[Dataset records]

/-- A page that the frame names may change. -/
theorem WorkFrame.modPage {ps : List Nat} {p : Nat} (hp : p ∈ ps) (rs : List Nat) (w : Work) (f : Page → Page) : WorkFrame ps rs w (w.modPage p f) where
  mem := rfl
  wr := rfl
  page q hq := by rw [Work.page_modPage_other _ _ (fun e : q = p => hq (e ▸ hp))]
  reg _ _ _ _ _ := rfl
  ctx _ := rfl

/-- A reply stays within a frame that names its page. -/
theorem WorkFrame.reply {ps : List Nat} {c : Call} (hp : c.page ∈ ps) (rs : List Nat) (st : Status) (w : Work) : WorkFrame ps rs w (w.reply c st) :=
  (WorkFrame.modPage hp rs w _).trans ((w.reply_only c st).workFrame ps rs)

/-- The transfers that an access counts on its way lie within every frame. -/
theorem WorkFrame.onLinks (ps rs : List Nat) (w : Work) (l : List (Nat × Nat)) (k : Nat) : WorkFrame ps rs w (w.onLinks (some l) k) := by
  cases l <;> exact ⟨rfl, rfl, fun _ _ => rfl, fun _ _ _ _ _ => rfl, fun _ => rfl⟩

@[simp] theorem State.run_work_page (s : State) (f : Work → Work) (p : Nat) : (s.run f).work.page p = (f s.work).page p := rfl
@[simp] theorem State.run_work_ctr (s : State) (f : Work → Work) (p n : Nat) : (s.run f).work.ctr p n = (f s.work).ctr p n := rfl

/-- A run keeps the frame that its work keeps. -/
theorem State.run_frameBut {s : State} {f : Work → Work} {ps rs : List Nat} (h : WorkFrame ps rs s.work (f s.work)) : FrameBut s (s.run f) ps rs := by
  refine ⟨fun p hp => ?_, h.reg, h.ctx, fun a => ?_, rfl, rfl, rfl⟩
  · have key := h.page p hp
    have state := congrArg Page.state key
    have owner := congrArg Page.owner key
    have bindLock := congrArg Page.bindLock key
    have cmdSts := congrArg Page.cmdSts key
    have outst := congrArg Page.outst key
    have args := congrArg Page.args key
    exact ⟨state, owner, bindLock, cmdSts, outst, args⟩
  · rw [State.run_mem, h.wr]
    rfl

/-! ### Replies of a page with nothing outstanding -/

/-- With nothing outstanding a status that ends the command stands in STATUS and in FINAL. -/
theorem replyWord_of_idle {g : Page} (h : g.outst = none) {st : Status} (ha : st ≠ .accepted) (hp : st ≠ .pending) :
    replyWord g st = BitVec.ofNat 32 (st.code * 257) := by
  unfold replyWord
  rw [h]
  simp only [Option.isSome_none, Bool.false_eq_true, if_false, ha, hp, decide_false, Bool.or_false, Nat.add_zero]
  congr 1
  omega

/-- DONE is not logged: its reply changes CMD_STS alone. -/
theorem Work.reply_done (c : Call) (w : Work) : w.reply c .done = w.modPage c.page fun g => { g with cmdSts := replyWord (w.page c.page) .done } := rfl

/-- The page shows the status of a reply that leaves nothing outstanding. -/
theorem Work.reply_shows {c : Call} {st : Status} {w : Work} (h : (w.page c.page).outst = none) (ha : st ≠ .accepted) (hp : st ≠ .pending) :
    ((w.reply c st).page c.page).cmdSts = BitVec.ofNat 32 (st.code * 257) ∧ ((w.reply c st).page c.page).outst = none :=
  ⟨by rw [Work.reply_cmdSts, replyWord_of_idle h ha hp], by rw [Work.reply_outst, h]⟩

/-- A reply counts nothing, but for what a snapshot triggered by its log entry counts. -/
theorem Work.reply_ctr (c : Call) (st : Status) (w : Work) {p n : Nat} (hp : p ≠ snpPage 16) (hn : n < 8) : (w.reply c st).ctr p n = w.ctr p n :=
  (w.reply_only c st).ctr p n hp hn

/-- A unit whose accesses all found a way does its part and nothing else. -/
theorem Work.asUnit_of_uncut {p : Nat} {f : Work → Work} {w : Work} (h : (f { w with at_ := some p }).cut = false) :
    w.asUnit p f = f { w with at_ := some p } := by
  unfold Work.asUnit Work.ended Work.cutFault
  rw [h]
  rfl

/-! ### Transfers on the way of an access -/

@[simp] theorem Work.onLinks_page (w : Work) (l : List (Nat × Nat)) (k p : Nat) : (w.onLinks (some l) k).page p = w.page p := by
  cases l <;> rfl

@[simp] theorem Work.onLinks_cut (w : Work) (l : List (Nat × Nat)) (k : Nat) : (w.onLinks (some l) k).cut = w.cut := by
  cases l <;> rfl

/-- A link end that the links by the hubs have: a compute die's hub link, or one of the six links of a hub (Table 1.3). -/
def hubLinkEnd (e : Nat × Nat) : Prop := (e.1 < 16 ∧ e.2 = 0) ∨ (16 ≤ e.1 ∧ e.1 < 20 ∧ e.2 < 6)

/-- The far end of a hub's link is again such an end. -/
theorem hubLinkEnd_ddlPeer {e x : Nat × Nat} (he : hubLinkEnd e) (hx : ddlPeer e.1 e.2 = some x) : hubLinkEnd x := by
  unfold hubLinkEnd
  unfold ddlPeer at hx
  obtain ⟨hd, hi⟩ | ⟨hl, hu, hi⟩ := he
  · rw [if_pos hd, if_pos hi] at hx
    cases hx; dsimp only; omega
  · rw [if_neg (by omega)] at hx
    split at hx
    · cases hx; dsimp only; omega
    · split at hx
      · cases hx; dsimp only; omega
      · split at hx
        · cases hx; dsimp only; omega
        · cases hx

/-- The page of such an end is a DDL page. -/
theorem typeOf_ddlPage_of_hubLinkEnd {e : Nat × Nat} (he : hubLinkEnd e) : typeOf (ddlPage e.1 e.2) = 7 := by
  have table : (∀ d < 16, typeOf (ddlPage d 0) = 7) ∧ ∀ d < 20, ∀ i < 6, 16 ≤ d → typeOf (ddlPage d i) = 7 := by decide
  obtain ⟨hd, hi⟩ | ⟨hl, hu, hi⟩ := he
  · rw [hi]; exact table.1 _ hd
  · exact table.2 _ hu _ hi hl

/-- The first of two ways that is whole, where there is one, is one of the two. -/
theorem eq_or_eq_of_firstWay {P Q : Prop} [Decidable P] [Decidable Q] {a b l : List (Nat × Nat)}
    (h : (if P then some a else if Q then some b else none) = some l) : l = a ∨ l = b := by
  split at h
  · cases h; exact Or.inl rfl
  · split at h
    · cases h; exact Or.inr rfl
    · cases h

/-- The ring links of a way are links of hubs. -/
theorem Work.ringWay_hubLinkEnd {w : Work} {q t : Nat} {l : List (Nat × Nat)} (h : w.ringWay q t = some l) : ∀ e ∈ l, hubLinkEnd e := by
  have up : ∀ n, ∀ e ∈ (List.range n).map (fun i => (16 + (q + i) % 4, 4)), hubLinkEnd e := by
    intro n e he
    obtain ⟨i, -, rfl⟩ := List.mem_map.mp he
    right; dsimp only; omega
  have down : ∀ n, ∀ e ∈ (List.range n).map (fun i => (16 + (q + 4 - i) % 4, 5)), hubLinkEnd e := by
    intro n e he
    obtain ⟨i, -, rfl⟩ := List.mem_map.mp he
    right; dsimp only; omega
  unfold Work.ringWay at h
  dsimp only at h
  split at h
  · cases h; simp
  · split at h
    · obtain rfl | rfl := eq_or_eq_of_firstWay h
      · exact up _
      · exact down _
    · obtain rfl | rfl := eq_or_eq_of_firstWay h
      · exact down _
      · exact up _

/-- Every link of a way by the hubs (R12) is such a link. -/
theorem Work.hubWay_hubLinkEnd {w : Work} {a b : Nat} {l : List (Nat × Nat)} (h : w.hubWay a b = some l) : ∀ e ∈ l, hubLinkEnd e := by
  unfold Work.hubWay at h
  split at h
  · cases h; simp
  · obtain ⟨ring, hring, rfl⟩ := Option.map_eq_some_iff.mp h
    intro e he
    obtain (he | he) | he := (List.mem_append.mp he).imp_left List.mem_append.mp
    · split at he
      · cases List.mem_singleton.mp he; left; exact ⟨‹_›, rfl⟩
      · cases he
    · exact Work.ringWay_hubLinkEnd hring e he
    · split at he
      · cases List.mem_singleton.mp he; right; dsimp only; omega
      · cases he

/-- Transfers over the links by the hubs are counted on DDL pages alone, in their first two counters (R14). -/
theorem at_xferCtrs {k p n : Nat} (hn : n < 8) (ht : onTheWay p n = false) :
    ∀ {l : List (Nat × Nat)}, (∀ e ∈ l, hubLinkEnd e) → ∀ m : SMap DWord, SMap.at 0 (xferCtrs l k m) (p * 8 + n) = SMap.at 0 m (p * 8 + n) := by
  have apart : ∀ {e : Nat × Nat} {i : Nat}, hubLinkEnd e → i < 2 → p * 8 + n ≠ ddlPage e.1 e.2 * 8 + i := by
    intro e i he hi hk
    have hp : p = ddlPage e.1 e.2 := by omega
    have small : n < 2 := by omega
    simp [onTheWay, hp, typeOf_ddlPage_of_hubLinkEnd he, small] at ht
  intro l
  induction l with
  | nil => intro _ m; rfl
  | cons e l ih =>
    intro hl m
    obtain ⟨he, hl⟩ := List.forall_mem_cons.mp hl
    have near := SMap.at_mod_other 0 m (· + BitVec.ofNat 64 k) (apart he (i := 0) (by decide))
    rw [xferCtrs, List.foldl_cons, ← xferCtrs, ih hl]
    dsimp only
    split
    · rename_i pd pi hpeer
      have far := apart (hubLinkEnd_ddlPeer he hpeer) (i := 1) (by decide)
      exact (SMap.at_mod_other 0 _ _ far).trans near
    · exact near

/-- An access that takes a way by the hubs counts nowhere else (R14). -/
theorem Work.onLinks_ctr {w : Work} {a b k p n : Nat} {l : List (Nat × Nat)} (h : w.hubWay a b = some l) (hn : n < 8) (ht : onTheWay p n = false) :
    (w.onLinks (some l) k).ctr p n = w.ctr p n := by
  obtain e | e := w.onLinks_cases l k
  · rw [e]
  · rw [e]; exact at_xferCtrs hn ht (Work.hubWay_hubLinkEnd h) _

/-! ### CLR_COUNTERS (R40) -/

/-- Counter n of page p cleared where bit n of a mask says so. -/
def Work.dropCtr (p m : Nat) (w : Work) (n : Nat) : Work := if bit m n then w.d fun d => { d with ctrs := SMap.drop d.ctrs (p * 8 + n) } else w

/-- The counters of a page whose bits are set cleared: the first step of `Work.clearCounters`. -/
def Work.dropCtrs (p m : Nat) (w : Work) : Work := (List.range 8).foldl (Work.dropCtr p m) w

/-- Clearing one counter clears it where its bit is set, and leaves every other one. -/
theorem Work.ctr_dropCtr (p m : Nat) (w : Work) (i n : Nat) : (w.dropCtr p m i).ctr p n = if i = n ∧ bit m n = true then 0 else w.ctr p n := by
  unfold Work.dropCtr
  by_cases hi : i = n
  · subst hi
    cases hb : bit m i
    · simp
    · simp [Work.ctr, SMap.at_drop_same]
  · have other : SMap.at 0 (SMap.drop w.dev.ctrs (p * 8 + i)) (p * 8 + n) = SMap.at 0 w.dev.ctrs (p * 8 + n) :=
      SMap.at_drop_other 0 _ (by omega)
    have kept : ¬(i = n ∧ bit m n = true) := fun h => hi h.1
    rw [if_neg kept]
    split
    · exact other
    · rfl

/-- Clearing counters one after another clears those of the list whose bits are set. -/
theorem Work.ctr_foldl_dropCtr (p m n : Nat) :
    ∀ (l : List Nat) (w : Work), (l.foldl (Work.dropCtr p m) w).ctr p n = if n ∈ l ∧ bit m n = true then 0 else w.ctr p n := by
  intro l
  induction l with
  | nil => intro w; simp
  | cons i l ih =>
    intro w
    rw [List.foldl_cons, ih, Work.ctr_dropCtr]
    by_cases hb : bit m n = true
    · by_cases hi : i = n
      · simp [hi, hb]
      · simp [hi, hb, Ne.symm hi]
    · simp [hb]

/-- Of the eight counters those whose bits are set are cleared. -/
theorem Work.ctr_dropCtrs (p m : Nat) (w : Work) {n : Nat} (hn : n < 8) : (w.dropCtrs p m).ctr p n = if bit m n = true then 0 else w.ctr p n := by
  unfold Work.dropCtrs
  rw [Work.ctr_foldl_dropCtr]
  simp [hn]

[/Dataset records]

» Exercise description
Which lines in the listing above include the string "kept"? Copy each of them.

» Answer space
    have kept : ¬(i = n ∧ bit m n = true) := fun h => hi h.1
    rw [if_neg kept]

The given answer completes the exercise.